Investors in Snap Inc (SNAP), the instant messaging and photo app got a dose of reality Thursday when its share price sunk back to its IPO (initial public offering) price of $17 a share as the tech sector took another hiding. However, those on the other side of the ledger has a day to remember.

After Thursday's 4.9 percent sell-off, short sellers pocketed a mark-to-market one day gains of $42 million, according to S3 Partners. (See also: Snap Shares Getting Closer to Post-IPO Low)

After what investors would have called a 'good IPO,' Snap surged to a high of $29.44 on March 3, one day after it began trading on the New York Stock Exchange. Despite the initial performance, Snap has attracted a fair amount of short selling interest as skeptics weighed in on the 'how will it make money' debate. "SNAP short interest topped out at $1.44 billion on May 30th and has gradually declined in the past three weeks as some short sellers covered their shorts to lock in profits," Ihor Dusaniwsky of S3 Partners, a financial analytics firm said.
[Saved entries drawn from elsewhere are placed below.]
/-- R225, R248. The address of ROW_UE is the job's. -/
def State.smpError (s : State) (src addr : Nat) : State :=
  match src with
  | 2 => match s.jobOf addr with
    | some j => s.setJob addr { j with pick := some (.err scPOISON 0) }
    | none => s
  | 3 => s.seqFail (addr % 65536)
  | 4 => s.dropPrefix (addr % 2097152) false
  | _ => s

/-- R280. -/
def State.vceError (s : State) (page src addr : Nat) : State :=
  let e := pageInstance page
  match src with
  | 2 => s.vHurt e (addr % 256)
  | 3 => s.vFail e (addr % 256)
  | _ => s

/-- The leaf of a tenant's space that a table word held is lost (R330 reason 5). -/
def State.leafBad (s : State) (t dva : Nat) : State :=
  match s.leaf t dva with
  | some (l, base) =>
    { s with hif := { s.hif with leaves := smPut s.hif.leaves (t * 0x100000000 + base / 0x10000) { l with bad := true } } }
  | none => s

/-- R372: the address of ENGINE_UE is the operation's tag, that of ROUTER_UE the packet's place in the router. -/
def State.murError (s : State) (src addr : Nat) : State :=
  match src with
  | 2 => (s.mFail (addr % 8192) scPOISON 0).mGo (addr % 8192) 16
  | 3 => match s.mur.arrived[addr]? with
    | some k => ((s.epochLeave k).mRelease k).arrTake addr
    | none => s
  | _ => s

/-- R420: a Reserve word is lost. What can be derived is derived again; which drawn key lay there is a free value. -/
def State.reserveUe (s : State) : State :=
  let i := s.freeBelow 82
  let s1 := s.used
  if i = 0 then s1
  else if i ≤ 16 then
    (if s1.wrState (i - 1) = wrLOADING then s1.loadFail (i - 1) 9
     else if s1.wrState (i - 1) = wrLOADED then
      ({ s1 with sec := { s1.sec with keys := smDel s1.sec.keys (i - 1) } }).setFld (hmWR (i - 1)) f_SEC_WR_STATUS_STATE wrFAILED
     else s1)
  else if i ≤ 80 then
    (let s2 := s1.setJobKey (i - 17) none
     { s2 with mur := { s2.mur with jobs := s2.mur.jobs.filter (fun e => decide (e.2 ≠ mjobReset)) } })
  else s1.setPairKey false

/-- R420. -/
def State.secError (s : State) (src addr : Nat) : State :=
  match src with
  | 2 => s.reserveUe
  | 4 => { s with sec := { s.sec with trngFail := true } }
  | 5 =>
    let s1 := (s.countUp pgSEC r_SEC_CNT_WEIGHT_AUTH 1).event pgSEC ev_sec_WEIGHT_AUTH
    { s1.repairStart addr with sec := { s1.sec with tagBad := smSet false s1.sec.tagBad (addr / 65536) true } }
  | _ => s

/-- Does a page of this kind report errors of a class (R425)? -/
def lists (k : PageKind) (cls : Nat) : Bool := (List.range 16).any (fun src => decide (cls ≠ 0) && errClass k src == cls)

/-- The pair that a COLLECTOR_WIRE names (R423): a page that lists error sources has three. -/
def State.wireError (s : State) (addr : Nat) : State :=
  match pageOfId (bits addr 31 16) (bits addr 15 8) (bits addr 7 0) with
  | some p => if bits addr 33 32 ≠ 0 ∧ [1, 2, 3].any (lists (pageKind p)) then s.wireBroken p (bits addr 33 32) else s
  | none => s

/-- An uncorrectable data word of the Easel SRAM fails the object that holds it (R446): a sequence, if one lay there (a free value); a code word is
copied again and nothing else changes. -/
def State.easUe (s : State) : State :=
  match s.srv.seqs[s.freeBelow (s.srv.seqs.length + 1)]? with
  | some (slot, _) => s.used.seqFail slot
  | none => s.used
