-- ==== Sys2Proof/Machine/Dispatch.lean ====
section
/-! DEFINITION. One arm per command of the opcode table: each calls the command's own meaning. -/

namespace Sys2Proof.Machine

open Sys2Proof
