-- ==== Sys2Proof/Machine/Core.lean ====
section
/-! DEFINITION. The machine handed to the host. -/

def Sys2Proof.core : Host.Core :=
  { State := Sys2Proof.Machine.State, Fault := Sys2Proof.Machine.Fault, Refusal := Sys2Proof.Machine.Refusal,
    step := Sys2Proof.Machine.step, reset := Sys2Proof.Machine.State.reset }
end

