-- ==== Sys2Proof/Safety/Frame.lean ====
section
/-! DEFINITION. The terms that the statements about single commands are written in: an access that a page takes, a value with its reserved bits at 0, and which register words a command leaves alone. -/

namespace Sys2Proof.Machine

open Sys2Proof

/-- A command runs: it answers a next state, and `P` holds of that state. -/
abbrev Runs (i : Instr) (s : State) (P : State → Prop) : Prop := ∃ t, exec i s = .next t ∧ P t

/-- An access that reaches a page which a block occupies and may write it (R26, R28, R315). -/
abbrev State.takes (s : State) (a : Acc) : Prop :=
  s.reaches (accFn a) = true ∧ pageExists (accPage a) = true ∧ accWrites a = true

/-- A value with every reserved bit of a register at 0 (R37). -/
abbrev RsvClear (page w : Nat) (v : Word) : Prop :=
  (rsvOf (pageKind page) w).all (fun r => v.toNat &&& r.1 == 0) = true

/-- Every register word is the same but the listed ones, each named by its page and its place in the page. -/
def WordsBut (l : List (Nat × Nat)) (s t : State) : Prop :=
  ∀ page w, w < 1024 → (page, w) ∉ l → t.word page w = s.word page w

/-- Every register word is the same but those of the listed pages. -/
def PagesBut (l : List Nat) (s t : State) : Prop := ∀ page w, w < 1024 → page ∉ l → t.word page w = s.word page w

/-- An event bit of a page is set, and its EVT_SETCOUNT has counted it, from `s` to `t` (R36). -/
def Raised (page bit : Nat) (s t : State) : Prop :=
  bitOf (t.word page hRAW) bit = true ∧ t.fld page fSETCOUNT = (s.fld page fSETCOUNT + 1) % 256

/-- Has a register word a rule of its own for writes, beside the plain storing of its fields (R34)? -/
def ownRule (k : PageKind) (w : Nat) : Bool :=
  match k with
  | .mod => [r_MOD_PD_REQ0, r_MOD_PD_REQ1, r_MOD_RESET].contains w
  | .flt => [r_FLT_GRACE, r_FLT_QUIET, r_FLT_ACK, r_FLT_INJECT].contains w
  | .cadDom => (idxOf 4 r_CAD_EPT_DATA w).isSome || w == r_CAD_EPT_COMMIT
  | .var0 => decide (0x100 ≤ w ∧ w < 0x180)
  | .dip => w == r_VAR_DIP_CMD
  | .hifTen => w == r_HIF_TEN_CMD || decide (r_HIF_TEN_STATE ≤ w ∧ w ≤ r_HIF_TEN_QUIET)
  | .mmu => w == r_MMU_CMD
  | .glz => ((idxOf 33 r_GLZ_QUOTA_HBM w).or (idxOf 33 r_GLZ_QUOTA_LOFT w)).isSome
  | .murPort => w == r_MUR_PORT_CTRL || w == r_MUR_PORT_TEST
  | .murRt => w == r_MUR_RT_DATA || w == r_MUR_RT_COMMIT
  | .cnv => w == r_CNV_RETIRE
  | .pnl => w == r_PNL_RETIRE
  | .tnt => w == r_TNT_EVT
  | .doorbell => decide (0x40 ≤ w ∧ w < 0x80)
  | .smpT => (idxOf 16 r_SMP_T_RING_PTR w).isSome
  | .hif0 | .mur0 | .cadTrk | .cadRef | .eas | .glzT | .vceT | .mmuT => false
  | _ => true

/-- The domains as both requests would ask, with no transition running, no held domain turned off, and the order of R447 kept: what R48
asks of a write of MOD_PD_REQ0 or MOD_PD_REQ1. -/
def State.pdLegal (s : State) (n0 n1 : Nat) : Bool :=
  let o0 := (s.word pgMOD r_MOD_PD_REQ0).toNat
  let o1 := (s.word pgMOD r_MOD_PD_REQ1).toNat
  s.fld pgMOD f_MOD_PD_RESULT_BUSY == 0 &&
  (List.range 48).all (fun d => domBit o0 o1 d == domBit n0 n1 d ||
    (if domBit o0 o1 d then !s.domainHeld d && (List.range 48).all (fun e => !(domainNeeds e == some d && domStays o0 o1 n0 n1 e))
     else (domainNeeds d).all (fun e => domBit n0 n1 e)))

/-- A request of power domains is accepted (R48): both requests as asked, BUSY, and until the transition ends only the domains on that
stay on. -/
def PdAccepted (n0 n1 : Nat) (s t : State) : Prop :=
  t.word pgMOD r_MOD_PD_REQ0 = BitVec.ofNat 32 n0 ∧ t.word pgMOD r_MOD_PD_REQ1 = BitVec.ofNat 32 n1 ∧ t.fld pgMOD f_MOD_PD_RESULT_BUSY = 1 ∧
  t.word pgMOD r_MOD_PD_STATE0 = s.word pgMOD r_MOD_PD_REQ0 &&& BitVec.ofNat 32 n0 ∧
  t.word pgMOD r_MOD_PD_STATE1 = s.word pgMOD r_MOD_PD_REQ1 &&& BitVec.ofNat 32 n1 ∧ t.pow.pd = some ⟨n0, n1⟩ ∧
  WordsBut ([r_MOD_PD_REQ0, r_MOD_PD_REQ1, r_MOD_PD_RESULT, r_MOD_PD_STATE0, r_MOD_PD_STATE1].map (fun w => (pgMOD, w))) s t

/-- What a module reset with a cause leaves (R49, R387, R461): the cause and the count, the link down, every block held in reset, every LOCK
bit 0, each plant output at its SAFE bit or its last level, the partition registers as the layout in force says, and every other register but
those that keep their values at its reset value. -/
def AfterReset (cause : Nat) (s t : State) : Prop :=
  t.fld pgMOD f_MOD_RESET_CAUSE_CAUSE = cause ∧ t.word pgMOD r_MOD_RESET_COUNT = s.word pgMOD r_MOD_RESET_COUNT + 1 ∧
  t.pow.phase = .held ∧ t.hif.linkUp = false ∧ t.pow.noFatal = true ∧ (∀ page, t.fld page fLOCK = 0) ∧
  (∀ j < 16, (t.fld pgMGT f_MGT_OUT_STATE_LEVEL).testBit j =
    (if (s.fld pgMGT f_MGT_OUT_RESET_SAFE).testBit j then (s.fld pgMGT f_MGT_OUT_SAFE_LEVEL).testBit j
     else (s.fld pgMGT f_MGT_OUT_STATE_LEVEL).testBit j)) ∧
  (∀ i < 11, t.word pgFRS (r_FRS_PART (i + 5)) = s.partWord (i + 5)) ∧
  (∀ page w, w < 1024 → keepReg page w = false → (page, w) ≠ (pgMOD, r_MOD_RESET_CAUSE) →
    (∀ i < 11, (page, w) ≠ (pgFRS, r_FRS_PART (i + 5))) → t.word page w = resetWord page w)

/-- How an operation with opcode `opc` starts under a tag (R115): the state and the operation once it is ready (its waits and its fence are met), it is
its turn, its wait slots are back and it is issued; none where there is no such operation, or a condition does not hold. No panel of its group is lost. -/
def State.begins (s : State) (tag opc now : Nat) : Option (State × Op) :=
  match s.op tag with
  | none => none
  | some o =>
    if o.phase = .waiting ∧ o.d.opcode = opc ∧ o.abandoned = false ∧ s.waitPoisoned o.tenant o.d.wait0 = false ∧
        s.waitPoisoned o.tenant o.d.wait1 = false ∧ s.ready o = true ∧ s.yields o = false ∧ o.group.all (fun p => !(s.panel p).lost) = true then
      let s1 := (s.at now).slotsMet tag
      let o1 := { o with slots := [], phase := .issued, start := some s1.time, winOk := !smGet false s1.hif.clearing o.tenant }
      some (s1.setOp tag o1, o1)
    else none

/-- How a codec operation starts at engine `e` (R254): its block's command is `cmd`, the engine's page is RUNNING, a job is free; the
state with the job held and the operation issued, the operation, and its argument block. -/
def State.vBegins (s : State) (tag opc cmd now e : Nat) : Option (State × Op × List Byte) :=
  match s.op tag, s.begins tag opc now with
  | some o0, some (b, o1) =>
    let o := { o1 with aux := [e], parts := 1 }
    let u := (b.setOp tag o).move (pgVCE e) 1 .free .held 1
    match s.readDva (o0.who tag) o0.d.arg 64, u.readDva (o.who tag) o.d.arg 64 with
    | .ok x false, .ok y false =>
      if leAt x 0 4 = cmd ∧ s.running (pgVCE e) = true ∧ (s.ledger (pgVCE e) 1).free ≠ 0 then some (u, o, y) else none
    | _, _ => none
  | _, _ => none

/-- Nothing of serving, of the Glaze and Sampler engines or of the codecs is in progress. -/
abbrev State.noServing (s : State) : Prop :=
  s.srv.apps = [] ∧ s.srv.atts = [] ∧ s.srv.jobs = [] ∧ s.srv.done = [] ∧ s.srv.seqs = [] ∧ s.vce.ctxs = []

/-- A request command taken out of the queue of requests at the timebase `now` (R198). -/
abbrev State.taken (s : State) (i now : Nat) : State := ({ s with srv := { s.srv with reqs := smDel s.srv.reqs i } }).at now

/-- A request's record is due with a status and a DETAIL (R199, R200). -/
abbrev State.answered (s : State) (r : Req) (status detail : Nat) : Prop :=
  (s.cq r.tenant r.cq).due.any (fun c => c.noTag && c.seq == r.seq && c.opcode == r.cmd && c.status == status && c.detail == detail) = true

/-- An operation has ended with a status. -/
abbrev State.endedAs (s : State) (tag status : Nat) : Prop :=
  (s.op tag).map (fun o => (o.phase, o.status)) = some (OpPhase.ended, status)

/-- Nothing is due for a lost channel (R179): in a running Triptych domain, no channel that is not OUT has a lost panel, and at most one is OUT. -/
def State.channelsSettled (s : State) : Prop :=
  ∀ d < 16, s.triptych d = true → s.running (pgCAD d) = true ∨ s.st (pgCAD d) = stQUIESCING →
    ((chans 7).filter (fun c => s.chState d c == 2)).length < 2 ∧
    ∀ c ∈ chans 7, s.chState d c = 2 ∨ ∀ p < 128, (s.panel p).lost = true → s.channelHas d c p = false

/-- An evaluation takes H to the predicted position: the domain does not stand still, or is there already (R153). -/
def State.movesH (s : State) (d now : Nat) : Prop :=
  s.fld (pgCAD d) f_CAD_DOM_STATUS_STANDSTILL = 0 ∨ sdiff (s.predict d (max s.time now)) (s.dom d).h = 0

/-- A position evaluation of domain `d` at `now` that moves H forward to `h'` and passes exactly one instance (R149, R150, R154): the next
one, of table key `key`, instance `n` and entry `e`, at position `pos`, not skipped. -/
def State.firesOnce (s : State) (d now : Nat) (h' pos : Int) (key n : Nat) (e : Ept) : Prop :=
  s.running (pgCAD d) = true ∧ (s.dom d).origin.isSome = true ∧ 0 ≤ sdiff (s.predict d (max s.time now)) (s.dom d).h ∧
  s.movesH d now ∧ (s.dom d).inst.all (fun i => i.2.missAt.isNone) = true ∧
  h' = (s.dom d).h + sdiff (s.predict d (max s.time now)) (s.dom d).h ∧ (s.dom d).next = some (pos, key, n, e) ∧ pos ≤ h' ∧
  (s.dom d).skipped n = false ∧ ({ s.dom d with nextPos := pos, nextKey := key + 1 } : Dom).next.all (fun c => decide (h' < c.1)) = true

end Sys2Proof.Machine
end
"Short interest is now $1.13 billion, down 22% from its historical high. Including today’s 4% price drop, short sellers are up $195 million since SNAP’s March IPO."

Dusaniwsky believes that short interest in Snap will increase if its share price remains around its IPO price as lockups for insiders shares expire, which will release more shares into the market as some investors look to exit their position. This will bring the average borrowing cost down, attracting more short selling interest. "Short sellers have been paying expensive borrow rates since the middle of May and now they have a $195 million cushion to make the 46 day wait until the first lockup expiry more comfortable," Dusaniwsky said.